Bring together every line in the data that includes "modB".

─── SOURCE INFORMATION

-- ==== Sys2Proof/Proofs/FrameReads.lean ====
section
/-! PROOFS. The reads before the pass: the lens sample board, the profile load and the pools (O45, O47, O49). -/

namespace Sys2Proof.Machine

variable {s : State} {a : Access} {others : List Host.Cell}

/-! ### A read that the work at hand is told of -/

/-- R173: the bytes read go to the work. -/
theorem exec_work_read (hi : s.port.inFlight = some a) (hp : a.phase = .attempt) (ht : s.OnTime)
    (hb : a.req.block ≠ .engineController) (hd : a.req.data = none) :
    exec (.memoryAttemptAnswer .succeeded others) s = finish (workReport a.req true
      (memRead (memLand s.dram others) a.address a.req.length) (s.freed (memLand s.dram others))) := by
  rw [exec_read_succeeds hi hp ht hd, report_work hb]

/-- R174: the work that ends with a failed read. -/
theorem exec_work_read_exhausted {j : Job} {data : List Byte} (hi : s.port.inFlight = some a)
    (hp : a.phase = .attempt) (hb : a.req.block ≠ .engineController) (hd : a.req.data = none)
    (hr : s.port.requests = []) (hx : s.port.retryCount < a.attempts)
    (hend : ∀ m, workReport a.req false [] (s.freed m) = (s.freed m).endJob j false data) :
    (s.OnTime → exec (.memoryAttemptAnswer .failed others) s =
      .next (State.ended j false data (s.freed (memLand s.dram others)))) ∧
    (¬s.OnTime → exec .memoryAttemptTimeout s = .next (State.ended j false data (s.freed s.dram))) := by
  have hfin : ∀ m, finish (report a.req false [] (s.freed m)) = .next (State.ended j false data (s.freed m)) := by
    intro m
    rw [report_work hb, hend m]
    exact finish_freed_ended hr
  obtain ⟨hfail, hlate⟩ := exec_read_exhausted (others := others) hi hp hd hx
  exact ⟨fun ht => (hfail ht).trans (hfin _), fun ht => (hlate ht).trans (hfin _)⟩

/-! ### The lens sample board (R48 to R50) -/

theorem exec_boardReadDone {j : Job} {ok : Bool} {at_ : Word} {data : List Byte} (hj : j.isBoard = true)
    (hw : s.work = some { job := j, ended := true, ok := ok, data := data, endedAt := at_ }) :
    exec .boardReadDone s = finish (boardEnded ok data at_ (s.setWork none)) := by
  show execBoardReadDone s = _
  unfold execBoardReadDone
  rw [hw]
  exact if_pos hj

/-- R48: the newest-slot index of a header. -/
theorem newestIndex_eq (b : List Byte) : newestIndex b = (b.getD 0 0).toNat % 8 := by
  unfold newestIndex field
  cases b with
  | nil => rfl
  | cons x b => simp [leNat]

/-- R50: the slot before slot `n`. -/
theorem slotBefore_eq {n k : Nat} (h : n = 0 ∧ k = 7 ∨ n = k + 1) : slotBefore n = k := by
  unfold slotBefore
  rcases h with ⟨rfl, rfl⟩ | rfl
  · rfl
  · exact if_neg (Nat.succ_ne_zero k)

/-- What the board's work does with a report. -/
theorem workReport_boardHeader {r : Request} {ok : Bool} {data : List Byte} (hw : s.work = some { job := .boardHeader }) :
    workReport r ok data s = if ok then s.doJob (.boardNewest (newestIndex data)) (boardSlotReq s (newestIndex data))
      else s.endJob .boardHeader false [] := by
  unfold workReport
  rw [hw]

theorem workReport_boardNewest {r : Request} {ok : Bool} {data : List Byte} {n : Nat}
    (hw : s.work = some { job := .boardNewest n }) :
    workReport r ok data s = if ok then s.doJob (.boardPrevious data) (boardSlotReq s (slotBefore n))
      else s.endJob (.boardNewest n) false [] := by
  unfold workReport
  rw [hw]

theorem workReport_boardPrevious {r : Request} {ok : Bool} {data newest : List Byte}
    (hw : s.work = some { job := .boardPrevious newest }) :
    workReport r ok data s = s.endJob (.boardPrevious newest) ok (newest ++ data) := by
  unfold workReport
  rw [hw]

──────
─── SOURCE INFORMATION

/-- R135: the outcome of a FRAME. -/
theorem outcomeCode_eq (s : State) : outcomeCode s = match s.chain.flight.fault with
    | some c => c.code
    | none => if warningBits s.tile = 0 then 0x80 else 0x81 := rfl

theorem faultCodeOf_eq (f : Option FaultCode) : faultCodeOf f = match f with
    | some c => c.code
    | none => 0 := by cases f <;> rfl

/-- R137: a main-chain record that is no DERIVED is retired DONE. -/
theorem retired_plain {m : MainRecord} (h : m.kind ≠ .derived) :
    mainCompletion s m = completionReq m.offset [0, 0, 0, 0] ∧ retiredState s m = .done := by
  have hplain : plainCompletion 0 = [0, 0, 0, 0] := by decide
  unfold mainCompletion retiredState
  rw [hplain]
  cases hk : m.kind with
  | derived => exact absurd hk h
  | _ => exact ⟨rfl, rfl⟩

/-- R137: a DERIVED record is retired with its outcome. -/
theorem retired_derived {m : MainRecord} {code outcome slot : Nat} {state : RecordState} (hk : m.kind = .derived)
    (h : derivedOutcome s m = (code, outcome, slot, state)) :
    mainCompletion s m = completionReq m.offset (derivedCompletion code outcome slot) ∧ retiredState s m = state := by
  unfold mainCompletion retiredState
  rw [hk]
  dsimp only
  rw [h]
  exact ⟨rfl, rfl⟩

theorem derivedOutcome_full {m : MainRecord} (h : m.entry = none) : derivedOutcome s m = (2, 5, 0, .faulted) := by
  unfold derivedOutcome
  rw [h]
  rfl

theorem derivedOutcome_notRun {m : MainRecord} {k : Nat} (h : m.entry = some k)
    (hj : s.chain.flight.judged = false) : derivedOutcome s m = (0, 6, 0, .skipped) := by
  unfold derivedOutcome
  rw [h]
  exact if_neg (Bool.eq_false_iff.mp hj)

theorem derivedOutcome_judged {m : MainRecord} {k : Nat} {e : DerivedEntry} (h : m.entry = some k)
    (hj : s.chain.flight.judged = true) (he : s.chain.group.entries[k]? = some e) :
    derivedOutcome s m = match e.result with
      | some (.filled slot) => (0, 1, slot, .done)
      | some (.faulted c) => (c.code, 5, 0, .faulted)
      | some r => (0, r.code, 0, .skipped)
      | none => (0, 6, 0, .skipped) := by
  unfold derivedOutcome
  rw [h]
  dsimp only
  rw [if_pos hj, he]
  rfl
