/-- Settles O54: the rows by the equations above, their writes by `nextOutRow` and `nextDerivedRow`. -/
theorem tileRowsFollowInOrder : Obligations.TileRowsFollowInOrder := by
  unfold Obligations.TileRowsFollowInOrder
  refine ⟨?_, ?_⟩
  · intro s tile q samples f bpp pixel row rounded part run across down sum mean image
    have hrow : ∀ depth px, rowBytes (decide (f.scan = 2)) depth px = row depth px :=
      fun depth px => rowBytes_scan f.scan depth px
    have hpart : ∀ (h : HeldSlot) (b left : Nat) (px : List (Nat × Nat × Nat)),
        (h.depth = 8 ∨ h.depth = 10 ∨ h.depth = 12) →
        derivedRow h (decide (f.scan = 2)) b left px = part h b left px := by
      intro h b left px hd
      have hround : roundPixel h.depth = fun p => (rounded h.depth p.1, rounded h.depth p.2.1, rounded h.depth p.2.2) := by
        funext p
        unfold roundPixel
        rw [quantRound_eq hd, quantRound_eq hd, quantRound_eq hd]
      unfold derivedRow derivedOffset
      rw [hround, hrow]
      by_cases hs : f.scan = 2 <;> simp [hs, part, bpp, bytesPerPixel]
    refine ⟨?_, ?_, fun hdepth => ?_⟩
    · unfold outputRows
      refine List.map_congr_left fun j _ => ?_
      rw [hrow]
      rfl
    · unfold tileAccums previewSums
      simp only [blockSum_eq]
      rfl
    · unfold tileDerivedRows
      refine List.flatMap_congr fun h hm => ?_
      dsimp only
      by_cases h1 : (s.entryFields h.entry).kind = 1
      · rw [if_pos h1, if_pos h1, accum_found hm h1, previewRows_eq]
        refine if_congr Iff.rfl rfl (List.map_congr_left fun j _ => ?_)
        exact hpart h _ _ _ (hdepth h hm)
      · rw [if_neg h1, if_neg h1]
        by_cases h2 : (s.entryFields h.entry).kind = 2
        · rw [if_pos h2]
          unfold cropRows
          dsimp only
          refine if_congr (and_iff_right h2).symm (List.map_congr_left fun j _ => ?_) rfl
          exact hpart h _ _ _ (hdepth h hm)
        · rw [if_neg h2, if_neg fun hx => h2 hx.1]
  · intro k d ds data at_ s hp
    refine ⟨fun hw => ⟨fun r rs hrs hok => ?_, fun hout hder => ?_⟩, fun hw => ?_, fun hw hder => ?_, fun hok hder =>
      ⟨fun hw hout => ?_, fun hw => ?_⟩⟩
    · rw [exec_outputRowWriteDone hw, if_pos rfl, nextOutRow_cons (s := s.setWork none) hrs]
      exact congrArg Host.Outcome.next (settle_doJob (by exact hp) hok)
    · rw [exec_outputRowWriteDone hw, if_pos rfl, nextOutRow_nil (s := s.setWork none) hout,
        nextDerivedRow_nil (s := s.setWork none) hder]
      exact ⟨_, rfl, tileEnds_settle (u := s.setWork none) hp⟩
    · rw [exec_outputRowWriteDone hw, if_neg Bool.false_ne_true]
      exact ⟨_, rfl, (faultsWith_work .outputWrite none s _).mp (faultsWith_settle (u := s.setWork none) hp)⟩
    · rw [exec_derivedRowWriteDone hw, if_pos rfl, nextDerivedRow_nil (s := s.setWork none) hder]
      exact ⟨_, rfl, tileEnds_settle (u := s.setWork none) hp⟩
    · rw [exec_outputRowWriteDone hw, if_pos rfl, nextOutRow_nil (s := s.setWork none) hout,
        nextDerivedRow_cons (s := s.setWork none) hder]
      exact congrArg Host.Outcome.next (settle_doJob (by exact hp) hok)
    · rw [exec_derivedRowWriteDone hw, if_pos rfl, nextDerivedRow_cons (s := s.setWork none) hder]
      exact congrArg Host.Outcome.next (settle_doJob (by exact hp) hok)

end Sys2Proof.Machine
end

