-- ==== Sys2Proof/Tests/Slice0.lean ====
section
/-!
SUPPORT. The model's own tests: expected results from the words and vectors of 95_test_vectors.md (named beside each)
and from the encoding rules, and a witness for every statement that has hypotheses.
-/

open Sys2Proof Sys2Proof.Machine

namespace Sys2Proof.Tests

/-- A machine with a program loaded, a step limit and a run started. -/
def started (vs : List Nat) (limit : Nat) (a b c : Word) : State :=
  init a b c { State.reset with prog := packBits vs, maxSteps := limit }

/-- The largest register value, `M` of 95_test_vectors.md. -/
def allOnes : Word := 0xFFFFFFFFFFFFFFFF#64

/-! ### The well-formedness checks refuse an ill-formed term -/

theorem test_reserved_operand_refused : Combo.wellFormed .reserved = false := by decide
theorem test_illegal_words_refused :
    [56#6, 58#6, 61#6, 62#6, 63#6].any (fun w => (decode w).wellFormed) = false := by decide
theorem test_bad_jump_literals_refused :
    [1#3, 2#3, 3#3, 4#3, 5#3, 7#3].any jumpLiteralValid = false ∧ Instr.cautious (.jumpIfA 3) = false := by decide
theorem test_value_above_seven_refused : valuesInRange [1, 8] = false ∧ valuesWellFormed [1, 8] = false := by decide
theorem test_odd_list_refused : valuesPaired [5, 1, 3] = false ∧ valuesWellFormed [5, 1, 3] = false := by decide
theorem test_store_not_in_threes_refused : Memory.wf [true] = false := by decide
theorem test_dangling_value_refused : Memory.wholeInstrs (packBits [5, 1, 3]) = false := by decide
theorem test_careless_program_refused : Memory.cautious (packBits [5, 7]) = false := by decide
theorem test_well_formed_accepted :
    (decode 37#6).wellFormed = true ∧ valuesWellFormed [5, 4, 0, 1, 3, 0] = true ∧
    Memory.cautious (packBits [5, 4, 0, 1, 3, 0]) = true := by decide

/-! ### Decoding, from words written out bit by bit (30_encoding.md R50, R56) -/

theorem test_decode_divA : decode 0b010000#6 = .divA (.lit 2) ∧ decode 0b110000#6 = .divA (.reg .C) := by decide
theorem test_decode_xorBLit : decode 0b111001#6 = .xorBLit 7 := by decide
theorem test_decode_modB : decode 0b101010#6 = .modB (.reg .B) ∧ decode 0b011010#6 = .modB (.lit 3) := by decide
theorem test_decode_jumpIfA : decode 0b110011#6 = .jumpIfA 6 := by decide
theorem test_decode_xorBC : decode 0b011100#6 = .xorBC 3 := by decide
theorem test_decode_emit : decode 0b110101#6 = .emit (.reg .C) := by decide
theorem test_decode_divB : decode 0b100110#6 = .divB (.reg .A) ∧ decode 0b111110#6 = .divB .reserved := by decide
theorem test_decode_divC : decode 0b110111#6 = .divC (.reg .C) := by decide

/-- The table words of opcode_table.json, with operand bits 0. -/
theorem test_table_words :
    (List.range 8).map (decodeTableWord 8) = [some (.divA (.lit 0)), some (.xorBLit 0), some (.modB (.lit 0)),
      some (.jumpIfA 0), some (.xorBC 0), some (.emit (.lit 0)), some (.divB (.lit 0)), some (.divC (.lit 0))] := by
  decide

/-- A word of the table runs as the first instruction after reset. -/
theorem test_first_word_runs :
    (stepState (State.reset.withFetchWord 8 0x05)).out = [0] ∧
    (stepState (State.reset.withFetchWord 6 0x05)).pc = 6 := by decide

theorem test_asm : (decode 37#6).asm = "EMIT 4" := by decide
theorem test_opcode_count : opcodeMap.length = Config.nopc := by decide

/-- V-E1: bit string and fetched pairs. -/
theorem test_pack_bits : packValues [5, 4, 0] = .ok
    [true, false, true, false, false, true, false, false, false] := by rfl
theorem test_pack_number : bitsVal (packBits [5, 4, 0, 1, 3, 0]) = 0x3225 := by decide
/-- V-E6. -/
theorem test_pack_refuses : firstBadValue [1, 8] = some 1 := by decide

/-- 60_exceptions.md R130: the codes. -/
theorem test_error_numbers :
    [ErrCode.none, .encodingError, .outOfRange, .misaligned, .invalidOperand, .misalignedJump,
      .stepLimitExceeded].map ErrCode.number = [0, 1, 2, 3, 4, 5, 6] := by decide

──────

EXERCISE RESULT →
theorem test_decode_modB : decode 0b101010#6 = .modB (.reg .B) ∧ decode 0b011010#6 = .modB (.lit 3) := by decide
    (List.range 8).map (decodeTableWord 8) = [some (.divA (.lit 0)), some (.xorBLit 0), some (.modB (.lit 0)),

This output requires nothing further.